I've honestly never understood the NA argument of "it feels better". I completely understand the linearity argument from the NA engine and its more predictable behavior at lower revs, but on a track, you're almost never under 50% of redline. Of course, this doesn't account for lag from the turbos, and in that way the NA is more instant (and again more predictable), but the VTG's are getting soooo good.
Obviously, the GTS is being limited by its allowed boost pressure (which is exactly what all the tuners are doing - removing that lower limit), which is probably for the good considering engine internals being very different between the two engines. Although I'm sure the GTS 3.0L can handle the higher boost pressure and resulting HP, I seriously doubt it would last as long as the GT3.

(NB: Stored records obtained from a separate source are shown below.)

/-! ### The faults of a step (R230 to R236) -/

/-- R230 to R236: a step faults at the limit, uncounted, or in the word it runs, counted; either way for a true reason, and
with the rest of the CORE as before. -/
theorem RunningStep.fault_cases {s t : State} {r : FaultReason} (h : RunningStep s t) (hr : s.status = .running)
    (ht : t.status = .faulted r) :
    r.truthful t
      ∧ ((r = .resourceExhausted ∧ FaultsWith r s t) ∨ (r ≠ .resourceExhausted ∧ FaultsWith r s.count t)) := by
  cases h with
  | past => cases ht
  | limit _ hl =>
    cases ht
    exact ⟨hl, .inl ⟨rfl, s.raise_faultsWith _⟩⟩
  | undecodable _ _ _ _ hd =>
    cases ht
    exact ⟨truthful_of_decode_error hd _, .inr ⟨nofun, s.count.raise_faultsWith _⟩⟩
  | instruction _ _ _ _ _ _ hw he =>
    cases he.statusMoves hw with
    | kept hstatus =>
      rw [hstatus, State.count_status, hr] at ht
      cases ht
    | halted hstatus =>
      rw [hstatus] at ht
      cases ht
    | faulted r' hfault htrue hexecuted =>
      have hstatus : t.status = .faulted r' := hfault.1
      obtain rfl : r' = r := Status.faulted.inj (hstatus.symm.trans ht)
      exact ⟨htrue, .inr ⟨hexecuted, hfault⟩⟩

/-- Settles O56: a step that faults does so for a true reason, and a machine that has ended stands still. -/
theorem everyStepKeepsFaultReasonsTruthful : Obligations.EveryStepKeepsFaultReasonsTruthful := by
  intro s t hs hstep
  by_cases hr : s.status = .running
  · exact fun r ht => ((runningStep_of_step hr hstep).fault_cases hr ht).1
  · rw [step_of_not_running hr] at hstep
    cases hstep
    exact hs

/-- R236: a fault leaves the state but for the status, the counters and the port. -/
theorem FaultsWith.eq_with {r : FaultReason} {s t : State} (h : FaultsWith r s t) :
    t = { s with
      status := .faulted r, tick := t.tick, steps := t.steps
      history := t.history, unfoldAnswers := t.unfoldAnswers, queryAnswers := t.queryAnswers } := by
  obtain ⟨hstatus, hregs, ⟨hz, hc⟩, hmem, hpc, -, -, hprog, hmax, hcap, hcontent, hdrs⟩ := h
  simp only [← hstatus, ← hregs, ← hz, ← hc, ← hmem, ← hpc, ← hprog, ← hmax, ← hcap, ← hcontent, ← hdrs]

theorem FaultsWith.sameCounters {r : FaultReason} {s t : State} (h : FaultsWith r s t) : SameCounters s t := by
  obtain ⟨-, -, -, -, -, htick, hsteps, -⟩ := h
  exact ⟨htick, hsteps⟩

/-- Settles O49: the limit's fault leaves the state as it was, and every other one leaves the counted state so. -/
theorem aFaultChangesTheStatusAlone : Obligations.AFaultChangesTheStatusAlone := by
  intro s t r hr hstep ht
  rcases ((runningStep_of_step hr hstep).fault_cases hr ht).2 with ⟨hlimit, hfault⟩ | ⟨hexecuted, hfault⟩
  · exact ⟨hfault.eq_with, fun _ => hfault.sameCounters, fun hne => absurd hlimit hne⟩
  · exact ⟨hfault.eq_with, fun heq => absurd heq hexecuted, fun _ => hfault.sameCounters⟩

/-! ### A machine under another step limit (R174, R248) -/

/-- The state with another step limit. -/
def State.withLimit (m : Nat) (s : State) : State := { s with maxSteps := m }

section
variable {m : Nat} {s : State}

theorem State.val_withLimit (a : Operand) : (s.withLimit m).val a = s.val a := by
  cases a with
  | reg | imm => rfl

theorem State.writeAlu_withLimit (rd : RegIdx) (res : AluResult) :
    (s.withLimit m).writeAlu rd res = (s.writeAlu rd res).withLimit m := rfl

theorem State.withArea_withLimit {b n : Nat} {k : State → State} (hk : k (s.withLimit m) = (k s).withLimit m) :
    (s.withLimit m).withArea b n k = (s.withArea b n k).withLimit m := by
  unfold State.withArea
  rw [apply_ite (State.withLimit m), hk]
  rfl

theorem State.transfer_withLimit (t : Index) : (s.withLimit m).transfer t = (s.transfer t).withLimit m := by
  unfold State.transfer
  rw [apply_ite (State.withLimit m)]
  rfl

It's also obvious that the GTS's turbo can't flow enough to run over ~6500 rpm... or can they? That's my bigger question - Can the turbos and heads actually flow enough to support higher revs (thus making more hp), or is this a true limit of the intake design (turbos, valves, etc). It wouldn't surprise me to learn that the GTS intake is capable, but Porsche was like "Zee GTS can't'n be maken'zee more zan zee GT3!".
In the end, it's a completely reasonable response for Porsche to simply say the limits are there to protect the engine in the GTS. But the question still eats at me like how much of that is marketing vs real engineering limits?